The trouble is we live in a society where a sort of two-faced chamelianism is strongly favoured both in business and in fact in all areas of society; it’s a deregulated society with deregulated individuals where morality has gone for a burton and psychological integrity becomes harder and harder to achieve.


Joe Joseph, writing in the Times in 2002:

Being clever isn’t enough: kind people who are not clever are some of the nicest people you will ever meet; clever people who are not kind are some of the grimmest. People who are neither kind nor clever frequently become politicians!


I always enjoyed telling this story, all the more so because it is absolutely true.

A friend of mine at the Dragon School in the early 80’s  struggled admirably with a very small group of nine year olds who found the language impossibly difficult but always showed massive enthusiasm and never gave up. 

The moment of truth arrived at the end of the summer term when the day of their oral exam dawned. They had been practising the essential questions and answers all year. Comment t’appelles-tu? Je m’appelle Georges, Quel âge as-tu? J’ai neuf ans. Où habites-tu? J’habite à Oxford.

After struggling through the first seven candidates my friend ended up with the last child in front of him. To make the test just a little bit more challenging the questions were not necessarily asked in the same order each time.
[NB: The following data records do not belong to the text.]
-- ==== Sys2Proof/Tests/Slice0.lean ====
section
/-! SUPPORT. Tests. Expected values are the spec's own: 95_test_vectors.md (the vector's name stands beside each test), the
rules' examples, or words written out from the table of 30_encoding.md R53. -/

namespace Sys2Proof.Tests
open Sys2Proof Sys2Proof.Machine

/-- One command from a given state: the registers after it, and the responses it delivers. -/
def after (s : State) (c : Command) : Option (Registers × List Response) :=
  match step { s with inputs := [.command c], output := none } with
  | .next t => some (t.toRegisters, t.output.toList)
  | .fault _ => none
  | .refused _ => none

/-- The state after reset with chosen registers. -/
def with4 (crc cnt ctype : Word) (err : BitVec 3) : State :=
  { State.reset with crc := crc, cnt := cnt, ctype := ctype, err := err }

/-! ## Decoding: words written out from R53 -/

theorem test_decode_nop : decode ⟨0b00000000#8, 0xDEADBEEF#32⟩ = .legal .nop := by decide
theorem test_decode_crcInit : decode ⟨0b00000001#8, 0#32⟩ = .legal .crcInit := by decide
theorem test_decode_crcByte : decode ⟨0b00000010#8, 0x000001FF#32⟩ = .legal (.crcByte 0xFF#8) := by decide
theorem test_decode_crcWord : decode ⟨0b00000011#8, 0x49454E44#32⟩ = .legal (.crcWord 0x49454E44#32) := by decide
theorem test_decode_crcRead : decode ⟨0b00000100#8, 0#32⟩ = .legal .crcRead := by decide
theorem test_decode_crcCheck : decode ⟨0b00000101#8, 0xAE426082#32⟩ = .legal (.crcCheck 0xAE426082#32) := by decide
theorem test_decode_typeLoad : decode ⟨0b00000110#8, 0x52757374#32⟩ = .legal (.typeLoad 0x52757374#32) := by decide
theorem test_decode_typeLoadc : decode ⟨0b00000111#8, 0x52755374#32⟩ = .legal (.typeLoadc 0x52755374#32) := by decide
theorem test_decode_typeRead : decode ⟨0b00001000#8, 0#32⟩ = .legal .typeRead := by decide
theorem test_decode_typeFlags : decode ⟨0b00001001#8, 0x12345678#32⟩ = .legal .typeFlags := by decide
theorem test_decode_chunkStart : decode ⟨0b00001010#8, 0x52755374#32⟩ = .legal (.chunkStart 0x52755374#32) := by decide
theorem test_decode_cntRead : decode ⟨0b00001011#8, 0#32⟩ = .legal .cntRead := by decide
theorem test_decode_errRead : decode ⟨0b00001100#8, 0#32⟩ = .legal .errRead := by decide
theorem test_decode_errClear : decode ⟨0b00001101#8, 0#32⟩ = .legal .errClear := by decide
theorem test_decode_sreset : decode ⟨0b00001110#8, 0#32⟩ = .legal .sreset := by decide
theorem test_decode_reserved : decode ⟨0b00001111#8, 0xFFFFFFFF#32⟩ = .illegal .reservedOp := by decide
theorem test_decode_z : decode ⟨0b00010011#8, 0x12345678#32⟩ = .illegal .zNotZero := by decide

/-! ## Commands: 95_test_vectors.md -/

/-- X2. -/
theorem test_nop : after State.reset ⟨0x00#8, 0xDEADBEEF#32⟩ =
    some (State.reset.toRegisters, [⟨.ok, 0#32⟩]) := by decide

/-- C1. -/
theorem test_crcInit : after (with4 0x12345678#32 7#32 0xFFFFFF00#32 0#3) ⟨0x01#8, 0#32⟩ =
    some (⟨0xFFFFFFFF#32, 0#32, 0xFFFFFF00#32, 0#3⟩, [⟨.ok, 0#32⟩]) := by decide

/-- C3: ignored bits set. -/
theorem test_crcByte_ignored_bits : after State.reset ⟨0x02#8, 0x000001FF#32⟩ =
    some (⟨0x00FFFFFF#32, 1#32, 0xFFFFFF00#32, 0#3⟩, [⟨.ok, 0#32⟩]) := by decide +kernel

/-- C5a: the counter wraps. -/
theorem test_crcByte_wraps : after (with4 0xFFFFFFFF#32 0xFFFFFFFF#32 0xFFFFFF00#32 0#3) ⟨0x02#8, 0#32⟩ =
    some (⟨0x2DFD1072#32, 0#32, 0xFFFFFF00#32, 0#3⟩, [⟨.ok, 0#32⟩]) := by decide +kernel

/-- C13: the bytes of a word enter most significant first. -/
theorem test_crcWord_order : after State.reset ⟨0x03#8, 0x52755374#32⟩ =
    some (⟨0x2B7BF6C3#32, 4#32, 0xFFFFFF00#32, 0#3⟩, [⟨.ok, 0#32⟩]) := by decide +kernel

/-- C5b: the counter wraps. -/
theorem test_crcWord_wraps : after (with4 0xFFFFFFFF#32 0xFFFFFFFE#32 0xFFFFFF00#32 0#3) ⟨0x03#8, 0#32⟩ =
    some (⟨0xDEBB20E3#32, 2#32, 0xFFFFFF00#32, 0#3⟩, [⟨.ok, 0#32⟩]) := by decide +kernel

/-- C15. -/
theorem test_crcRead : after (with4 0x51BD9F7D#32 0#32 0x49454E44#32 0#3) ⟨0x04#8, 0#32⟩ =
    some (⟨0x51BD9F7D#32, 0#32, 0x49454E44#32, 0#3⟩, [⟨.ok, 0xAE426082#32⟩]) := by decide

/-- C6a. -/
theorem test_crcCheck_passes : after State.reset ⟨0x05#8, 0#32⟩ =
    some (State.reset.toRegisters, [⟨.ok, 0#32⟩]) := by decide

/-- C6b. -/
theorem test_crcCheck_fails : after State.reset ⟨0x05#8, 0xFFFFFFFF#32⟩ =
    some (⟨0xFFFFFFFF#32, 0#32, 0xFFFFFF00#32, 0b100#3⟩, [⟨.crcMismatch, 0#32⟩]) := by decide

/-- T29. -/
theorem test_typeLoad : after State.reset ⟨0x06#8, 0x52757374#32⟩ =
    some (⟨0xFFFFFFFF#32, 0#32, 0x52757374#32, 0#3⟩, [⟨.ok, 0x00000F19#32⟩]) := by decide

/-- X10: the error bit is ORed in. -/
theorem test_typeLoadc_refuses : after (with4 0xFFFFFFFF#32 0#32 0xFFFFFF00#32 0b100#3) ⟨0x07#8, 0x52757374#32⟩ =
    some (⟨0xFFFFFFFF#32, 0#32, 0xFFFFFF00#32, 0b110#3⟩, [⟨.invalidType, 0x00000F19#32⟩]) := by decide

/-- T31. -/
theorem test_typeLoadc_loads : after State.reset ⟨0x07#8, 0x52755374#32⟩ =
    some (⟨0xFFFFFFFF#32, 0#32, 0x52755374#32, 0#3⟩, [⟨.ok, 0x00000F3D#32⟩]) := by decide

/-- T33. -/
theorem test_typeRead : after State.reset ⟨0x08#8, 0#32⟩ =
    some (State.reset.toRegisters, [⟨.ok, 0xFFFFFF00#32⟩]) := by decide

/-- T35: ignored operand bits. -/
theorem test_typeFlags : after (with4 0xFFFFFFFF#32 0#32 0x52755374#32 0#3) ⟨0x09#8, 0x12345678#32⟩ =
    some (⟨0xFFFFFFFF#32, 0#32, 0x52755374#32, 0#3⟩, [⟨.ok, 0x00000F3D#32⟩]) := by decide

/-- C12. -/
theorem test_chunkStart : after State.reset ⟨0x0A#8, 0x52755374#32⟩ =
    some (⟨0x2B7BF6C3#32, 0#32, 0x52755374#32, 0#3⟩, [⟨.ok, 0x00000F3D#32⟩]) := by decide +kernel

/-- C9: an invalid type is not refused. -/
theorem test_chunkStart_invalid : after State.reset ⟨0x0A#8, 0x52757374#32⟩ =
    some (⟨0xBEFFD261#32, 0#32, 0x52757374#32, 0#3⟩, [⟨.ok, 0x00000F19#32⟩]) := by decide +kernel

/-- P1's count, read from the register. -/
theorem test_cntRead : after (with4 0x542E27B1#32 42#32 0x52755374#32 0#3) ⟨0x0B#8, 0#32⟩ =
    some (⟨0x542E27B1#32, 42#32, 0x52755374#32, 0#3⟩, [⟨.ok, 0x0000002A#32⟩]) := by decide

/-- X7. -/
theorem test_errRead : after (with4 0xFFFFFFFF#32 0#32 0xFFFFFF00#32 0b011#3) ⟨0x0C#8, 0#32⟩ =
    some (⟨0xFFFFFFFF#32, 0#32, 0xFFFFFF00#32, 0b011#3⟩, [⟨.ok, 0x00000003#32⟩]) := by decide

/-- X8. -/
theorem test_errClear : after (with4 0xFFFFFFFF#32 0#32 0xFFFFFF00#32 0b101#3) ⟨0x0D#8, 0#32⟩ =
    some (State.reset.toRegisters, [⟨.ok, 0#32⟩]) := by decide

/-- X9. -/
theorem test_sreset : after (with4 0x12345678#32 9#32 0x52755374#32 0b111#3) ⟨0x0E#8, 0#32⟩ =
    some (State.reset.toRegisters, [⟨.ok, 0#32⟩]) := by decide

/-- X5. -/
theorem test_illegal_z : after State.reset ⟨0x13#8, 0x12345678#32⟩ =
    some (⟨0xFFFFFFFF#32, 0#32, 0xFFFFFF00#32, 0b001#3⟩, [⟨.illegalCmd, 0#32⟩]) := by decide

/-- X3. -/
theorem test_illegal_reserved : after State.reset ⟨0x0F#8, 0#32⟩ =
    some (⟨0xFFFFFFFF#32, 0#32, 0xFFFFFF00#32, 0b001#3⟩, [⟨.illegalCmd, 0#32⟩]) := by decide
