/-- Variants of FCVT (R328). -/
def FCvtKind.code : FCvtKind → Nat
  | .otherFloat => 0
  | .toInt32 => 1
  | .toInt64 => 2
  | .toUint32 => 3
  | .toUint64 => 4
  | .fromInt64 => 5
  | .fromUint64 => 6

/-- The inverse of `FCvtKind.code`; none for a reserved code. -/
def FCvtKind.ofCode : Nat → Option FCvtKind
  | 0 => some .otherFloat
  | 1 => some .toInt32
  | 2 => some .toInt64
  | 3 => some .toUint32
  | 4 => some .toUint64
  | 5 => some .fromInt64
  | 6 => some .fromUint64
  | _ => none

/-- Conditions of VFCMP (R323). -/
def VfCond.code : VfCond → Nat
  | .eq => 0
  | .ne => 1
  | .lt => 2
  | .ge => 3
  | .le => 4
  | .gt => 5
  | .un => 6

/-- The inverse of `VfCond.code`; none for a reserved code. -/
def VfCond.ofCode : Nat → Option VfCond
  | 0 => some .eq
  | 1 => some .ne
  | 2 => some .lt
  | 3 => some .ge
  | 4 => some .le
  | 5 => some .gt
  | 6 => some .un
  | _ => none

/-- Conditions of VICMP and VWAIT (R323). -/
def ICond.code : ICond → Nat
  | .eq => 0
  | .ne => 1
  | .lt => 2
  | .ge => 3
  | .ltn => 4
  | .gen => 5

/-- The inverse of `ICond.code`; none for a reserved code. -/
def ICond.ofCode : Nat → Option ICond
  | 0 => some .eq
  | 1 => some .ne
  | 2 => some .lt
  | 3 => some .ge
  | 4 => some .ltn
  | 5 => some .gen
  | _ => none

/-- sub codes of VFMA (R323). -/
def FmaSub.code : FmaSub → Nat
  | .madd => 0
  | .msub => 1
  | .nmadd => 2
  | .nmsub => 3

/-- The inverse of `FmaSub.code`; none for a reserved code. -/
def FmaSub.ofCode : Nat → Option FmaSub
  | 0 => some .madd
  | 1 => some .msub
  | 2 => some .nmadd
  | 3 => some .nmsub
  | _ => none

/-- sub codes of VSGN (R323). -/
def SgnSub.code : SgnSub → Nat
  | .copy => 0
  | .neg => 1
  | .xor => 2

/-- The inverse of `SgnSub.code`; none for a reserved code. -/
def SgnSub.ofCode : Nat → Option SgnSub
  | 0 => some .copy
  | 1 => some .neg
  | 2 => some .xor
  | _ => none

/-- sub codes of VRED and VSCAN (R323). -/
def RedOp.code : RedOp → Nat
  | .sum => 0
  | .max => 1
  | .min => 2

/-- The inverse of `RedOp.code`; none for a reserved code. -/
def RedOp.ofCode : Nat → Option RedOp
  | 0 => some .sum
  | 1 => some .max
  | 2 => some .min
  | _ => none

/-- Codes of MLOGIC (R323). -/
def LogicOp.code : LogicOp → Nat
  | .and => 0
  | .or => 1
  | .xor => 2
  | .andn => 3
  | .orn => 4
  | .xnor => 5
  | .nand => 6
  | .nor => 7

/-- The inverse of `LogicOp.code`; none for a reserved code. -/
def LogicOp.ofCode : Nat → Option LogicOp
  | 0 => some .and
  | 1 => some .or
  | 2 => some .xor
  | 3 => some .andn
  | 4 => some .orn
  | 5 => some .xnor
  | 6 => some .nand
  | 7 => some .nor
  | _ => none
He launched into the final candidate’s exam with ‘Quel âge as-tu?’ There was a long pause while several varieties of puzzlement overtook the boy’s facial expression. Eventually, screwing up one eye and pointing a finger of enlightenment in the air, he uttered the immortal words ‘Je m’appelle….. Oxford’.


Fortune cookie

After all is said and done, more is said than done.


Tony Blair (remember him?) story

When Tony Blair was visiting a school the teacher asked him if he would like to lead the class discussion on the word ‘tragedy’. So our illustrious leader asked the class for an example of a ‘tragedy’. One boy stood up and offered, ‘If my best friend, who lives on a farm, is playing in the field and a tractor runs him over and kills him, that would be a tragedy.’

‘No,’ said Blair, ‘that would be an accident.’

A girl then raised her hand: ‘If a school bus carrying 50 children drove over a cliff, killing everyone inside, that would be a tragedy.’

‘I’m afraid not,’ explained the PM. ‘That’s what we would call a great loss.’

The room went silent. No other child volunteered. Blair looked round the classroom. ‘Isn’t there someone here who can give me an example of a tragedy?’

Finally, at the back of the room a small boy raised his hand. In a quiet voice he said, ‘If an aircraft carrying you, Mr Blair, was struck by a ‘friendly fire’ missile and blown to smithereens, that would be a tragedy.’

‘Fantastic!’ exclaimed Blair. ‘That’s right. And can you tell me why that would be a tragedy?’

‘Well,’ said the boy, ‘it has to be a tragedy, because it certainly wouldn’t be a great loss and it probably wouldn’t be an accident either.’